Figure 1: Overview of GUI-Actor. (a) Illustration of how the action head works with a VLM for coordinate-free GUI grounding. (b) Illustration of the spatial-aware multi-patch supervision for model training, labeling image patches as positive or negative based on ground-truth bounding boxes.
<ACTOR> Token as a Contextual Anchor
In lieu of calculating precise screen coordinates, GUI-Actor introduces a <ACTOR>
token that processes visual and textual inputs simultaneously. This token serves as a contextual anchor within the model, facilitating the alignment of visual patch features with the target element.
Attention-Based Action Head
The action head computes attention scores over visual patch tokens derived from the screenshot, establishing a spatial activation map to highlight the most relevant regions for interaction. Through multi-patch supervision, the model accommodates the natural ambiguity present in GUI interactions, allowing for more robust target identification.
Grounding Verifier
A grounding verifier refines action decisions by evaluating multiple candidate regions. By scoring these candidates, the verifier enhances the model's grounding accuracy, ensuring the selected region aligns with the user's intent.
Experimental Results
GUI-Actor demonstrates state-of-the-art performance across multiple GUI grounding benchmarks, including ScreenSpot, ScreenSpot-v2, and the challenging ScreenSpot-Pro, which features high-resolution interfaces and significant domain shifts.

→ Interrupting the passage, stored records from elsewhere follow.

/-- Ethertype, IP header and UDP of a frame; none where the frame is not plain UDP over IP (R401 step 2). -/
def parseFrame (l : List Nat) : Option IpFrame :=
  let off := if beAt l 12 2 = 0x8100 then 18 else 14
  let typ := beAt l (off - 2) 2
  let p := l.drop off
  if typ = 0x86DD then
    if p.length < 40 ∨ p.getD 0 0 / 16 ≠ 6 ∨ p.getD 6 0 ≠ 17 then none
    else parseUdp true (beAt p 8 16) (beAt p 24 16) ((p.drop 40).take (beAt p 4 2))
  else if typ = 0x0800 then
    if p.length < 20 ∨ p.getD 0 0 ≠ 0x45 ∨ beAt p 6 2 % 2 ^ 14 ≠ 0 ∨ p.getD 9 0 ≠ 17 ∨ inetSum (p.take 20) ≠ 0 then none
    else parseUdp false (beAt p 12 4) (beAt p 16 4) ((p.drop 20).take (beAt p 2 2 - 20))
  else none

/-- The associations of the package. -/
def assocIdx : List Nat := List.range 4096

/-- The address is the local address, on this port, of some valid association (R401 step 2). -/
def localAddr (s : State) (d sub : Nat) (f : IpFrame) : Bool :=
  assocIdx.any fun i => atOk s i && isV6 s i == f.v6 &&
    [false, true].any fun b => shDie s i b == d && shSub s i b == sub && lAddr s i b == f.dst

/-- A payload length is one that a type has (R397, R398). -/
def plenOk (typ n : Nat) : Bool :=
  n % 8 == 0 && (if typ = 1 then decide (8 ≤ n) && decide (n ≤ 8192) else if typ = 4 ∨ typ = 5 then n == 16 else n == 0)

/-- The fields that a type does not use are 0 (R397, R398). -/
def fieldsOk (h : Hdr) : Bool :=
  (!h.rel || h.typ == 9 || h.typ == 10)
  && (h.typ == 1 || (h.xnum == 0 && h.segno == 0 && h.segcnt == 0))
  && (h.typ != 1 || (decide (1 ≤ h.segcnt) && decide (h.segcnt ≤ 128) && decide (h.segno < h.segcnt)))
  && (h.typ == 2 || h.typ == 3 || (h.ack == 0 && h.credit == 0))
  && (h.typ == 2 || h.typ == 3 || h.typ == 9 || h.typ == 10 || h.epoch == 0)

/-- The session or association that a destination names for a type (R395, R398). -/
def target (s : State) (h : Hdr) : Option (Option Nat × Nat) :=
  if h.dst < 65536 then
    if stOk s h.dst && atOk s (stAssoc s h.dst) && decide (h.typ ≤ 8) then some (some h.dst, stAssoc s h.dst) else none
  else if 2 ^ 31 ≤ h.dst ∧ h.dst < 2 ^ 31 + 4096 then
    let i := h.dst - 2 ^ 31
    if atOk s i && (h.typ == 4 || h.typ == 5 || (decide (9 ≤ h.typ) && decide (h.typ ≤ 11))) then some (none, i) else none
  else none

/-- The shroud of an association on which a frame from an address arrives at a port (R401 step 4). -/
def arrivalShroud (s : State) (i d sub src : Nat) : Option Bool :=
  [false, true].find? fun b => shDie s i b == d && shSub s i b == sub && rAddr s i b == src

/-- The phases that a receiver holds which `KEYPH` can name: the current one, the next, and the one before while it is held (R400). -/
def phases (ph : Nat) (old : Bool) (keyph : Nat) : List Nat :=
  ([ph, ph + 1] ++ (if old ∧ 0 < ph then [ph - 1] else [])).filter fun p => p % 256 == keyph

Figure 2: Left: Model performance vs. training data scale on the ScreenSpot-Pro benchmark. Right: Illustration of action attention. GUI-Actor grounds target elements by attending to the most relevant visual regions.

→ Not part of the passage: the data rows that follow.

/-- CLOSE is answered and ends the session; CLOSE_ACK ends a CLOSING one; RESET ends it unanswered (R404). -/
def takeClose (s : State) (n : Nat) : State :=
  if stState s n = ssOpen ∨ stState s n = ssClosing then closeSession (sendSessBoth s n 7 []) n 4 else s
def takeCloseAck (s : State) (n : Nat) : State := if stState s n = ssClosing then closeSession s n 4 else s
def takeReset (s : State) (n : Nat) : State :=
  if stState s n = ssOpen ∨ stState s n = ssClosing then closeSession s n 4 else s

/-! ### ACK and NAK at the sender (R407, R411, R412, R415) -/

/-- The frame's shroud and epoch are those on which the end steers (R415). -/
def onSteering (s : State) (f : HxFrame) : Bool :=
  steering s f.assoc && lShrB s f.assoc == f.shroudB && epoch s f.assoc == f.epoch

/-- Messages whose last path sequence is acknowledged are complete (R412). -/
def completeSends (s : State) (n : Nat) : State :=
  let k := servingFor s (stEng s n)
  ((getEng s k).serve.filter fun p => entKind s p.1 == xkSend && entState s p.1 == lActive && sendSession s p.1 == n).foldl
    (fun s p =>
      let w := getWork s p.1
      match w.firstSeq with
      | some q =>
        if 0 < w.segCnt ∧ w.segNext = w.segCnt ∧ serAfter (getSess s n).txAck ((q + w.segCnt - 1) % 2 ^ 32) then
          closeOk (setXlen s p.1 w.words) p.1
        else s
      | none => s) s

/-- An accepted ACK (R407, R411, R412). -/
def takeAck (s : State) (n : Nat) (f : HxFrame) : State :=
  let x := getSess s n
  let moved := serAfter f.ack x.txAck && !serAfter f.ack x.txNext
  let s := if moved then
      modSess s n fun x => { x with txAck := f.ack, unacked := x.unacked.filter fun g => !serBefore g.seq f.ack, expiries := 0 }
    else s
  let s := if serAfter f.credit x.txCredit then modSess s n fun x => { x with txCredit := f.credit } else s
  tryClose (pump (completeSends s n) n) n

/-- An accepted NAK: the named frames are sent again at once (R411). -/
def takeNak (s : State) (n : Nat) (f : HxFrame) : State :=
  ((getSess s n).unacked.filter fun g => !serBefore g.seq f.ack && !serAfter g.seq f.credit).foldl (fun s g => resendSeg s n g) s

/-! ### DATA at the receiver (R408, R409) -/

def mapBit (s : State) (n k : Nat) : Bool := wbit (peek s (stMap s n + k / 64)) (k % 64)
def setMapBit (s : State) (n k : Nat) (v : Bool) : State :=
  store s (stDie s n) (stMap s n + k / 64) (wput (peek s (stMap s n + k / 64)) (k % 64) (k % 64) (b2n v))

/-- base moves past the sequences that have arrived (R408). -/
def advanceBase (s : State) (n : Nat) : Nat → State
  | 0 => s
  | fuel + 1 =>
    let b := (getSess s n).base
    if mapBit s n (b % 65536) then
      advanceBase (modSess (setMapBit s n (b % 65536) false) n fun x => { x with base := (b + 1) % 2 ^ 32 }) n fuel
    else s
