-- ==== Sys2Proof/Machine/Transform.lean ====
section
/-! DEFINITION. The transform scheduler, the key caches and the key vault (spec 15: R472 to R482). -/

namespace Sys2Proof.Machine

/-- A job of a die changed. -/
def modJob (s : State) (d i : Nat) (f : ChainJob → ChainJob) : State :=
  modXf s d fun x => { x with jobs := x.jobs.map fun j => if j.index = i then f j else j }

/-- Furl and Woad engines of a die in service (R481, R483). -/
def furlUp (s : State) (d : Nat) : List Nat :=
  if dieLive s d && blkEn s d bFrl then (List.range 2).filter fun e => !(getXf s d).furlOut.contains e && !(getXf s d).furlGated.contains e else []
def woadUp (s : State) (d : Nat) : List Nat :=
  if dieLive s d && blkEn s d bWad then (List.range 2).filter fun e => !(getXf s d).woadOut.contains e && !(getXf s d).woadGated.contains e else []

/-- A chain ends FAILED with a status; one whose exchange has ended is abandoned (R375, R467, R469, R483). -/
def chainFail (s : State) (d i stage code : Nat) : State :=
  let begun := (getXf s d).jobs.any fun j => j.index == i && (decide (0 < j.done) || j.running.isSome)
  let s := dropChain (if begun then cameTo s i anyReach else s) d i
  if entState s i = lActive then chainError s d i stage code else s

/-! ### Pipes, engines and keys of a turn (R474, R478) -/

/-- A furl or unfurl pipe of a Furl engine is free. -/
def pipeFree (x : XfDie) (unfurl : Bool) (e : Nat) : Bool :=
  !(x.jobs.any fun j => (j.running.map fun r => r.1 == some e && (if unfurl then j.unfurl else j.furl)).getD false)
def woadFree (x : XfDie) (e : Nat) : Bool := !(x.jobs.any fun j => (j.running.map fun r => r.2.1.contains e).getD false)

/-- The engines that a turn takes: the lowest-numbered free ones (DESIGN CHOICE); with one Woad engine left, both Woad stages use
it. None while some are not free. -/
def turnEngines (s : State) (d : Nat) (j : ChainJob) : Option (Option Nat × List Nat) :=
  let x := getXf s d
  let fs := (furlUp s d).filter (pipeFree x j.unfurl)
  let ws := ((woadUp s d).filter (woadFree x)).take (min j.woads (woadUp s d).length)
  if (j.furl || j.unfurl) && fs == [] then none
  else if ws.length < min j.woads (woadUp s d).length then none
  else some (if j.furl || j.unfurl then fs.head? else none, ws)

/-- The Woad engine of each key slot of a chain: stages take the engines in order. -/
def keyPlaces (s : State) (d i : Nat) (ws : List Nat) : List (Nat × Nat) :=
  ((stagesOf (chainOf s i)).filter isWoad).zipIdx.flatMap fun t =>
    (stageKeys t.1).map fun k => (ws.getD (t.2 % max 1 ws.length) 0, k)

def cached (s : State) (d e : Nat) : List Nat := tget (fun _ => []) (getXf s d).kcache e
/-- A key is the most recently used of an engine's cache of 64 (R474). -/
def cacheKey (s : State) (d e k : Nat) : State :=
  modXf s d fun x => { x with kcache := tmod (fun _ => []) x.kcache e fun l => (k :: l.filter (· != k)).take 64 }

/-- The first stage whose key has left the vault or may no longer be used (R473). -/
def keysBad (s : State) (d i : Nat) : Option (Nat × Nat) :=
  let sealedWork := (getWork s i).sup && (getWork s i).pl == 2
  (stagesOf (chainOf s i)).zipIdx.findSome? fun t => (keyCheck s t.1 (entPart s i) sealedWork).map fun c => (t.2, c)

/-! ### The scheduler (R478) -/

/-- A partition's oldest waiting turn. -/
def oldestTurn (x : XfDie) (p : Nat) : Option ChainJob := x.jobs.find? fun j => j.part == p && j.running == none
/-- Bytes of a chain's next turn (R478). -/
def turnSize (j : ChainJob) : Nat := min (2 ^ 20) (j.total - j.done)
/-- Partitions with a waiting turn, in increasing order from `last` + 1, wrapping. -/
def waitingParts (x : XfDie) : List Nat :=
  let ps := ((x.jobs.filter fun j => j.running == none).map (·.part)).eraseDups
  sortBy (fun p => (p + 1024 - (x.last + 1)) % 1024) ps

/-- The deficits of a partition allow its oldest turn. -/
def deficitOk (x : XfDie) (j : ChainJob) : Bool :=
  (!(j.furl || j.unfurl) || decide (turnSize j ≤ tget (fun _ => 0) x.dF j.part))
    && (j.woads == 0 || decide (turnSize j ≤ tget (fun _ => 0) x.dW j.part))

/-- Deficits of partitions with no waiting turn are cleared (R478). -/
def clearIdle (x : XfDie) : XfDie :=
  let ps := waitingParts x
  { x with dF := x.dF.filter fun p => ps.contains p.1, dW := x.dW.filter fun p => ps.contains p.1 }

/-- The partitions of a pass are visited in order until one of them has a turn that its deficits allow; a partition's weights are those of
its cached entry (R477). -/
def visit (s : State) (d : Nat) : List Nat → State × Option Nat
  | [] => (modXf s d fun x => { x with pass := [] }, none)
  | p :: ps =>
    match oldestTurn (getXf s d) p with
    | none => visit s d ps
    | some j =>
      let s := ptFill s d .ptt p
      let s := modXf s d fun x =>
        { x with dF := tmod (fun _ => 0) x.dF p (· + pttFsh s d p * 65536), dW := tmod (fun _ => 0) x.dW p (· + pttWsh s d p * 65536) }
      if deficitOk (getXf s d) j then (modXf s d fun x => { x with last := p, visiting := true, pass := ps }, some j.index)
      else visit s d ps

GUI-Actor outperforms previously established methods, especially under conditions that demand high generalization capabilities. The coordinate-free approach allows GUI-Actor to maintain competitive accuracy even with models that possess significantly fewer parameters and training data.
Robustness and Efficiency
Figure 3: Accuracy Progression Over Training Steps.
GUI-Actor achieves enhanced sample efficiency, requiring less training data compared to coordinate-based approaches to reach similar or superior levels of accuracy. This efficiency is attributed to the model's explicit use of spatial-semantic alignment through its novel attention mechanism.
Discussion on Practical Implications
GUI-Actor exemplifies how VLMs can be tailored for GUI interaction without compromising their general-purpose capabilities. By fine-tuning only the newly introduced action head, the model equips the underlying VLM with effective visual grounding features, preserving its broad utility. The integration of a verifier further exemplifies the model's ability to refine action decisions efficiently, highlighting its potential for real-world applications across diverse user interfaces.
Conclusion
The GUI-Actor framework represents a significant advancement in the development of GUI agents, effectively circumventing the limitations of coordinate-based visual grounding methods. Its innovative use of attention-based mechanisms for direct region identification, coupled with a lightweight verifier, equips GUI agents with robust grounding capabilities adaptable to various screen configurations. The experimental results underscore its potential to set new standards in the field of GUI interactions, paving the path for future research on enhanced VLM integration for user interface tasks.